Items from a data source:

/-- A check whose restart is under way (R364): the firing, its place, the line at which it fired. -/
structure Restart where
  fire : CheckFire
  loc : Option (Nat × Nat × Nat × Nat) := none
  line : Nat := 0
  deriving DecidableEq, Repr

/-- A port job (R350 to R359). -/
structure Job where
  id : Nat
  kind : JKind
  port : Port
  slot : Option Nat := none                 -- the session it was started under (R274, R300)
  state : JState := .run
  src : Nat := 0                            -- first word address
  dst : Nat := 0
  count : Nat := 0                          -- words, or pages for COPY
  total : Nat := 0                          -- lines
  done : Nat := 0                           -- lines
  ev : Nat := 0
  sha : ShaState := {}
  counts : JCounts := {}
  poisoned : Bool := false
  want : Option (BitVec 256) := none
  got : List PageRes := []                  -- R186: pages sensed whose lines it has not taken, one per hall
  asked : List Nat := []                    -- R186: pages being sensed
  buf : List BufWord := []
  sent : Nat := 0
  ckpt : JCkpt := {}
  every : Nat := 0                          -- R359: job.ckpt as of the newest checkpoint
  restarts : List Restart := []             -- R364: restarts whose line has not been passed, oldest first
  read : Bool := false                      -- R354, R357: its result has been read; it is kept for a JOB STOP that waits
  code : Option Nat := none
  line : Option Nat := none
  lapsed : Option Nat := none               -- R274: the code with which the job stops at its next step
  deriving DecidableEq, Repr

/-- A job of the device itself: DRAIN, SCRUB, COMPACT (R350, R360). -/
structure DevJob where
  running : Bool := false
  done : Nat := 0
  total : Nat := 0
  saved : Nat := 0                          -- R360: lines at the persisted checkpoint
  marked : Nat := 0                         -- R360: lines at the newest checkpoint formed
  cseq : Nat := 0
  began : Nat := 0                          -- R361: CSEQ when the present run began
  savedSeq : Nat := 0                       -- R108: CSEQ of the newest checkpoint that has verified
  resume : Bool := false                    -- R361: resumes at READY
  core : Nat := 0                           -- R359: lines at the checkpoint in core SRAM
  every : Nat := 0                          -- R359: job.ckpt as of that checkpoint
  ev : Nat := 0                             -- R355: check events met
  restarts : List Restart := []             -- R364: restarts whose line has not been passed, oldest first
  deriving DecidableEq, Repr

/-- What the core-SRAM checkpoint of COMPACT holds besides its lines (R359): the log block, its page, the entries to be copied. -/
structure CompactCkpt where
  victim : Option (Nat × Nat) := none
  page : Nat := 0
  copy : List TEntry := []
  deriving DecidableEq, Repr

/-- All jobs. -/
structure Jobs where
  list : List Job := []
  lastId : Nat := 0                         -- R351
  lastStep : Nat := 0                       -- R30: the job that took the latest job step
  share : Nat := 0                          -- R30: boundaries that port commands have taken before a job since its last
  scrub : DevJob := {}
  compact : DevJob := {}
  cvictim : Option (Nat × Nat) := none      -- R229: the log block being compacted
  cpage : Nat := 0                          -- R229: its page that comes next
  cahead : List (Nat × Nat) := []           -- R397: log blocks handed over by SCRUB
  ccopy : List TEntry := []                 -- R229: entries to be copied
  cphase : Nat := 0                         -- 0 steps, 1 waits for a hall or a record
  ccore : CompactCkpt := {}                 -- R359
  drain : DevJob := {}
  deriving DecidableEq, Repr

/-! ### Health (chapter 14) -/

/-- The leading indicators (R381, R387). -/
inductive Ind where
  | prog | bers | wit | cbit | rty | rate
  deriving DecidableEq, Repr

/-- A page sense at read level (R381): operating time, corrected bits and number of its decoded lines, whether one of them was decoded
above retry level 0. -/
structure ReadNote where
  opt : Nat
  cbits : Nat
  lines : Nat
  above : Bool
  deriving DecidableEq, Repr

/-- One hall's ageing (R381 to R391). -/
structure HallAge where
  progs : List Nat := []                    -- newest first, at most 4,096
  berss : List Nat := []                    -- newest first, at most 64
  progX : Nat := 0                          -- last medians and fractions, kept while a window refills (R381)
  bersX : Nat := 0
  progF : Nat := 0
  bersF : Nat := 0
  progRe : Bool := false                    -- the window refills after a change of cell mode
  bersRe : Bool := false
  wit : Int := 0
  reads : List ReadNote := []               -- R381: the page senses of the last 30 days, newest first
  samples : List (Nat × Nat) := []          -- (equivalent age, wear), newest first, at most 1,024
  w : Nat := 0                              -- wear, in 10^-6
  ind : Ind := .prog
  d : Nat := 0
  dlo : Nat := 0
  cursor : Nat := 0                         -- R391
  saved : Nat := 0                          -- R391: cursor as persisted
  passAt : Nat := 0                         -- operating time at the end of the last pass
  late : Bool := false
  stage : Nat := 0                          -- the sense of the visited page that comes next (R391)
  due : Bool := false                       -- the visited page is refresh-due (R392)
  visit : Option Nat := none                -- the page being visited (R391)
  kept : Option PageRes := none             -- the read of the page to be refreshed (R393)
  listed : Bool := false                    -- R392: the visited page came from the candidate list
  moving : Option Nat := none               -- R396: the live page that is being copied out of a full refresh block
  cancel : Bool := false                    -- R395: an ER of the source block has entered the core since that read began
  gc : Option (Nat × Nat) := none           -- R396: refresh blocks copied from and to
  full : Bool := false                      -- R396
  deriving DecidableEq, Repr

/-- The EOL state (R389). -/
inductive EolState where
  | learn | norm | al1 | al2
  deriving DecidableEq, Repr
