-- ==== Sys2Proof/Machine/Fields.lean ====
section
/-!
DEFINITION. The profile fields: names, classes, ranges, defaults and canonical form (R206, R239, R242, R243, R499); the
fuses and straps that outrank them (R77 to R85, R331, R332); the value in force of each (R84, R238).
-/
namespace Sys2Proof.Machine

open Sys2Proof

/-! ### The field table -/

/-- Every field in the order of R243 with the tally row in the order of R206 (R499). -/
def allFields : List PField :=
  [.portMode, .portDummy, .portTextonly, .conBaud, .conEcho, .conNotify, .mgmtAddr, .mgmtIbi, .mapMode,
   .tallyWords, .tallyRate, .tallyLife, .tallyFlush, .tallyRange, .landingDepth] ++
  [.xipBound, .xipPin, .xipHallprog, .readEw, .readRetrymax, .readAutosus, .readBound, .scrubDuty, .jobCkpt,
   .tamperDisc, .tamperResponse, .groupMode, .groupDrainbound, .healthAlarm, .intMask, .timeSlew]

/-- A field's key (R243). -/
def fieldName : PField → String
  | .portMode => "port.mode"
  | .portDummy => "port.dummy"
  | .portTextonly => "port.textonly"
  | .conBaud => "con.baud"
  | .conEcho => "con.echo"
  | .conNotify => "con.notify"
  | .mgmtAddr => "mgmt.addr"
  | .mgmtIbi => "mgmt.ibi"
  | .mapMode => "map.mode"
  | .tallyWords => "tally.words"
  | .tallyRate => "tally.rate"
  | .tallyLife => "tally.life"
  | .tallyFlush => "tally.flush"
  | .tallyRange => "tally.range"
  | .landingDepth => "landing.depth"
  | .xipBound => "xip.bound"
  | .xipPin => "xip.pin"
  | .xipHallprog => "xip.hallprog"
  | .readEw => "read.ew"
  | .readRetrymax => "read.retrymax"
  | .readAutosus => "read.autosus"
  | .readBound => "read.bound"
  | .scrubDuty => "scrub.duty"
  | .jobCkpt => "job.ckpt"
  | .tamperDisc => "tamper.disc"
  | .tamperResponse => "tamper.response"
  | .groupMode => "group.mode"
  | .groupDrainbound => "group.drainbound"
  | .healthAlarm => "health.alarm"
  | .intMask => "int.mask"
  | .timeSlew => "time.slew"

/-- The names of a field whose range is a list of names or values, in the order of R499; the two rates and addresses
print as numbers (R44, R239). -/
def fieldNames : PField → List String
  | .portMode => ["1s50", "1s133", "8d200", "stair", "strap"]
  | .portTextonly => ["on", "off"]
  | .conBaud => ["1C200", "E1000", "2DC6C0", "strap"]
  | .conEcho => ["on", "off", "strap"]
  | .conNotify => ["on", "off"]
  | .mgmtAddr => ["5A", "5B", "strap"]
  | .mgmtIbi => ["on", "off"]
  | .mapMode => ["linear", "interleave"]
  | .xipHallprog => ["allow", "deny"]
  | .readAutosus => ["on", "off"]
  | .tamperResponse => ["report", "lock", "zeroize"]
  | .groupMode => ["concat", "stripe:2", "stripe:4", "stripe:8", "stripe:16", "mirror", "solo"]
  | _ => []
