/-- The entries of n uncorrectable lines. -/
def push301s : Nat → Env → State → State
  | 0, _, s => s
  | n + 1, e, s => push301s n e (push301 e s)

/-- The array-class events of uncorrectable lines, in order. -/
def uncFaults (port : Nat) (rs : List (Nat × LineRes)) (s : State) : State :=
  rs.foldl (fun x r => uncFault port r.1 x) s

/-- A line that makes its page a candidate for a refresh: it raised the early warning or was read above level 0 (R159). -/
def weakLine (r : LineRes) : Bool := r.ew || (decide (0 < r.level) && r.cls != .unc)

/-- A page joins the candidate list, at most 1,024; one that is on it stays where it is (R392). -/
def addCand (p : Nat) (s : State) : State :=
  if s.arr.cands.contains p || 1024 ≤ s.arr.cands.length then s
  else { s with arr := { s.arr with cands := s.arr.cands ++ [p] } }

/-- A page that a command or job has sensed becomes a candidate when one of its lines is weak (R159, R392). -/
def addCandPage (r : PageRes) (s : State) : State := if r.lines.any weakLine then addCand r.page s else s

/-- Pages with a line that raised the early warning or was read above level 0 become candidates, at most 1,024 (R159, R392). Log entry 72,
DESIGN CHOICE, unsafe. -/
def addCands (s : State) (rs : List (Nat × LineRes)) : State :=
  (rs.filter fun r => weakLine r.2).foldl (fun x r => addCand (split (interleaved s) r.1).pg x) s

/-- `unc=` and `ew=`, each only when nonzero (R156, R161). -/
def readCounts (rs : List (Nat × LineRes)) : List Detail :=
  let u := (uncLines rs).length
  let w := (rs.filter fun r => r.2.ew).length
  (if u = 0 then [] else [fnum "unc" u]) ++ (if w = 0 then [] else [fnum "ew" w])

/-- The facts of a read over lines. -/
def readFacts (rs : List (Nat × LineRes)) : ReadFacts := rs.foldl (fun f r => factsAdd f r.2) {}

/-- Sixteen lines of a block under erase: nothing is sensed (R157 row 1, R189). -/
def incPage (page : Nat) : PageRes := { page := page, lines := List.replicate linesPerPage incLine }

/-- The pages of a command that are sensed at all: a blank check senses every page, else a page of a block that is INCOMPLETE-ERASE or
under erase is decided at entry (R157, R164, R189). -/
def toSense (s : State) (mode : SenseMode) (pages : List Nat) : List Nat :=
  pages.filter fun p => mode == .blank || !blockInc s (pageBlock p)

/-- The halls of the pages that a command senses, by busy=refuse (R197). -/
def readsBusy (s : State) (pages : List Nat) : Option Err := busyErr (readBusy s pages) (dedup (pages.map pageHall))

/-- Puts a command that senses pages into the core. A page of a block that is INCOMPLETE-ERASE or under erase at entry is
decided at once; a blank check senses every page (R157, R164, R189). -/
def startSenses (e : Env) (t : Task) (mode : SenseMode) (pages : List Nat) (s : State) : State :=
  let now := toSense s mode pages
  let c : Cmd :=
    { env := e, entry := s.entryNo, task := t, mode := mode, todo := now,
      got := (pages.filter fun p => !now.contains p).map incPage }
  setCmd e.port c s

/-- Applies an ending at once when a command has nothing to sense, else dispatches its senses. -/
def goOrEnd (p : Port) (fin : Cmd → State → State) (s : State) : State :=
  match (s.port p).cmd with
  | none => s
  | some c => if readsDone c then fin c s else pump p s

/-! ### RD (R156 to R159) -/

/-- RD's end: the words from the named one, poisoned words in their place, entries and events of uncorrectable lines. -/
def rdFinish (addr count : Nat) (refusePoison : Bool) (c : Cmd) (s : State) : State :=
  let rs := resultsOf s c (linesOf addr count)
  let bad := uncLines rs
  let s := addCands (uncFaults (asciiPort c.env.port) bad s) rs
  match refusePoison, bad with
  | true, (w, _) :: more =>
    refuse c.env { code := 301, det := [fnum "line" w] } (push301s more.length c.env s)
  | _, _ =>
    let s := setReadFields c.env.port (readFacts rs) (push301s bad.length c.env s)
    let ws := (rs.foldr (fun r acc => delivered r.2 ++ acc) []).drop (addr % 32)
    okWarn c.env [] (readCounts rs) (.words (ws.take count)) s
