-- ==== Sys2Proof/Machine/Regions.lean ====
section
/-!
DEFINITION. Regions, seals, security registers, SANITIZE (R266 to R292).
-/
namespace Sys2Proof.Machine

open Sys2Proof

/-! ### The region table (R266 to R268, R275) -/

/-- An entry of the table. -/
def entryAt (s : State) (n : Nat) : Option Region := s.prot.table.find? fun r => r.entry == n

/-- An AUTH mode (R269). -/
def authMode (m : RMode) : Bool := guards m true

/-- A region record has verified: its changes take effect (R275, R282). -/
def regionRecorded (changes : List (Nat × Option Region)) (sgen : Nat) (s : State) : State :=
  let sealed_ := changes.filterMap fun c => if c.2.any (·.sealed_) then some c.1 else none
  { s with prot := { s.prot with table := changes.foldl applyChange s.prot.table, rgen := s.prot.rgen + 1,
                                 sgen := max s.prot.sgen sgen,
                                 measuring := s.prot.measuring.filter fun n => !sealed_.contains n } }

/-- The highest seal generation issued, in the record or in one that waits (R282). -/
def issuedSgen (s : State) : Nat :=
  let waiting := s.sys.queue ++ (match s.sys.running with
    | some b => b.writes
    | none => [])
  waiting.foldl (fun n w => match w.what with
    | .region _ g => max n g
    | _ => n) s.prot.sgen

/-- A command that waits for one record and then answers with fields already known. -/
def recordThen (e : Env) (what : SysRec) (fields : List Detail) (s : State) : State :=
  sysPut what (some (.cmd e.port)) (occupy e (.record fields) s)

/-- A region change as a MIRROR train carries it (R441, log entry 33, DESIGN CHOICE, unsafe): entry, whether it is in use, mode, keys,
blocks, sealed, digest. -/
def regionMirror (c : Nat × Option Region) : List Byte :=
  let m := fun (r : Region) => match r.mode with
    | .openRW => 0
    | .roReset => 1
    | .roPerm => 2
    | .authW => 3
    | .authRW => 4
  match c.2 with
  | none => mirrorBytes 5 [c.1, 0] []
  | some r => mirrorBytes 5 [c.1, 1, m r, r.keys, r.first, r.last, if r.sealed_ then 1 else 0] (bytesLE 32 r.dig.toNat)

/-- Ends a region command that wrote no record, or whose record has verified (R441). -/
def finishRegion (e : Env) (fields : List Detail) (c : Nat × Option Region) (s : State) : State :=
  finishWrite e [] fields [regionMirror c] s

/-! ### PROT (R276, R277) -/

/-- A mode's name (R269). -/
def rmodeName : RMode → String
  | .openRW => "open"
  | .roReset => "ro-reset"
  | .roPerm => "ro-perm"
  | .authW => "auth-w"
  | .authRW => "auth-rw"

/-- An entry line (R276). -/
def protLine (name first last mode keys mark gen dig : String) : String :=
  "P " ++ name ++ " first=" ++ first ++ " last=" ++ last ++ " mode=" ++ mode ++ " keys=" ++ keys ++ " seal=" ++ mark
    ++ " gen=" ++ gen ++ " dig=" ++ dig

/-- The line of an entry in use. -/
def regionLine (s : State) (r : Region) : String :=
  protLine (entryName r.entry) (hex (blockAddr s r.first)) (hex (blockAddr s r.last)) (rmodeName r.mode) (hex r.keys)
    (if s.prot.measuring.contains r.entry then "m" else yn r.sealed_) (hex r.gen)
    (if r.sealed_ then groups8 r.dig else "none")

/-- The line of the boot lock (R83, R85, R335). -/
def bootLine (s : State) : List String :=
  let line := fun (last : Nat) (src : String) =>
    [protLine "boot" "0" (hex (blockAddr s last)) "ro-reset" "0" "n" "0" "none" ++ " src=" ++ src]
  match s.prot.lock with
  | .none => []
  | .boot => line 7 (if polBootlock s then "fuse" else "strap")
  | .all => line (15 * 512 + 507) "fuse"

/-- PROT, PROT <entry> (R276). -/
def execProtShow (e : Env) (entry : Option Nat) (s : State) : Host.Outcome State Fault Refusal :=
  .next (verb e (.protShow e entry) {} (fun _ => entry.bind fun n => above 1 n 0x3F) (fun _ => none) none
    (fun s => match entry with
      | none =>
        okLines e [fnum "n" s.prot.table.length, fnum "sgen" s.prot.sgen] (s.prot.table.map (regionLine s) ++ bootLine s) s
      | some n => okLines e [] [match entryAt s n with
          | some r => regionLine s r
          | none => protLine (entryName n) "none" "none" "open" "0" "n" "0" "none"] s) s)

/-- A refusal that names an entry (R291). -/
def entryErr (code n : Nat) : Err := { code := code, det := [fstr "entry" (entryName n)] }

/-- The checks of R277 for a change of an entry to a mode, or to nothing. Log entry 25, DEDUCED, unsafe. -/
def changeErr (s : State) (p : Port) (n : Nat) (new : Option RMode) : Option Err :=
  let old := entryAt s n
  let oldAuth := old.any fun r => authMode r.mode
  let mask := match old with
    | some r => if authMode r.mode then r.keys else 15
    | none => 15
  firstErr [
    errIf (old.any fun r => readOnly r.mode) (entryErr 201 n),
    errIf (old.any fun r => r.sealed_ || s.prot.measuring.contains n) (entryErr 202 n),
    errIf (keysUnavailable s && (oldAuth || new.any authMode)) (entryErr 204 n),
    errIf ((oldAuth || new.any fun m => m == .roPerm || authMode m) && !sessionIn s p mask) (entryErr 203 n)]

/-- PROT <entry> w:<first> w:<last> <mode> [keys=] (R276, R277). Log entry 146, DESIGN CHOICE, unsafe. -/
def execProtSet (e : Env) (entry : Nat) (first last : Addr) (mode : RMode) (keys : Option Nat) (s : State) :
    Host.Outcome State Fault Refusal :=
  let pb := fun (s : State) (a : Addr) => (split (interleaved s) (localW s a)).pb
  .next (verb e (.protSet e entry first last mode keys) { effs := [.region] }
    (fun s => firstErr [pfxErr s 2 .w first, pfxErr s 3 .w last, errIf (keys.isSome && !authMode mode) (badKey "keys"),
      above 1 entry 0x3F, addrErr s 2 .w first, addrErr s 3 .w last,
      errIf (keys.any fun k => decide (k < 1) || decide (15 < k)) (rangeKey "keys" (some 15)),
      errIf (decide (pb s last < pb s first)) (rangeArg 3 none)])
    (fun s => firstErr [ownerErr s true first, ownerErr s true last, changeErr s e.port entry (some mode)])
    none
    (fun s =>
      let r : Region := { entry := entry, mode := mode, keys := if authMode mode then keys.getD 15 else 0,
                          first := pb s first, last := pb s last }
      if mode == .roReset && (entryAt s entry).isNone then
        finishRegion e [fnum "entry" entry] (entry, some r)
          { s with prot := { s.prot with table := applyChange s.prot.table (entry, some r) } }
      else recordThen e (.region [(entry, some r)] 0) [fnum "entry" entry] s) s)

/-- PROT <entry> clear (R276, R277). -/
def execProtClear (e : Env) (entry : Nat) (s : State) : Host.Outcome State Fault Refusal :=
  .next (verb e (.protClear e entry) { effs := [.region] } (fun _ => above 1 entry 0x3F)
    (fun s => changeErr s e.port entry none)
    none
    (fun s =>
      if (entryAt s entry).isNone then ok e [fnum "entry" entry] s
      else recordThen e (.region [(entry, none)] 0) [fnum "entry" entry] s) s)

/-! ### SEAL (R278 to R280) -/

/-- The physical blocks of an entry, in ascending order. -/
def regionBlocks (r : Region) : List Nat := (List.range (r.last + 1 - r.first)).map (r.first + ·)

What is required:
From the records above, repeat exactly the lines from the one with "def finishRegion (e" through the one with "(if r.sealed_ then", both included.

Answer for the task:
def finishRegion (e : Env) (fields : List Detail) (c : Nat × Option Region) (s : State) : State :=
  finishWrite e [] fields [regionMirror c] s

/-! ### PROT (R276, R277) -/

/-- A mode's name (R269). -/
def rmodeName : RMode → String
  | .openRW => "open"
  | .roReset => "ro-reset"
  | .roPerm => "ro-perm"
  | .authW => "auth-w"
  | .authRW => "auth-rw"

/-- An entry line (R276). -/
def protLine (name first last mode keys mark gen dig : String) : String :=
  "P " ++ name ++ " first=" ++ first ++ " last=" ++ last ++ " mode=" ++ mode ++ " keys=" ++ keys ++ " seal=" ++ mark
    ++ " gen=" ++ gen ++ " dig=" ++ dig

/-- The line of an entry in use. -/
def regionLine (s : State) (r : Region) : String :=
  protLine (entryName r.entry) (hex (blockAddr s r.first)) (hex (blockAddr s r.last)) (rmodeName r.mode) (hex r.keys)
    (if s.prot.measuring.contains r.entry then "m" else yn r.sealed_) (hex r.gen)
    (if r.sealed_ then groups8 r.dig else "none")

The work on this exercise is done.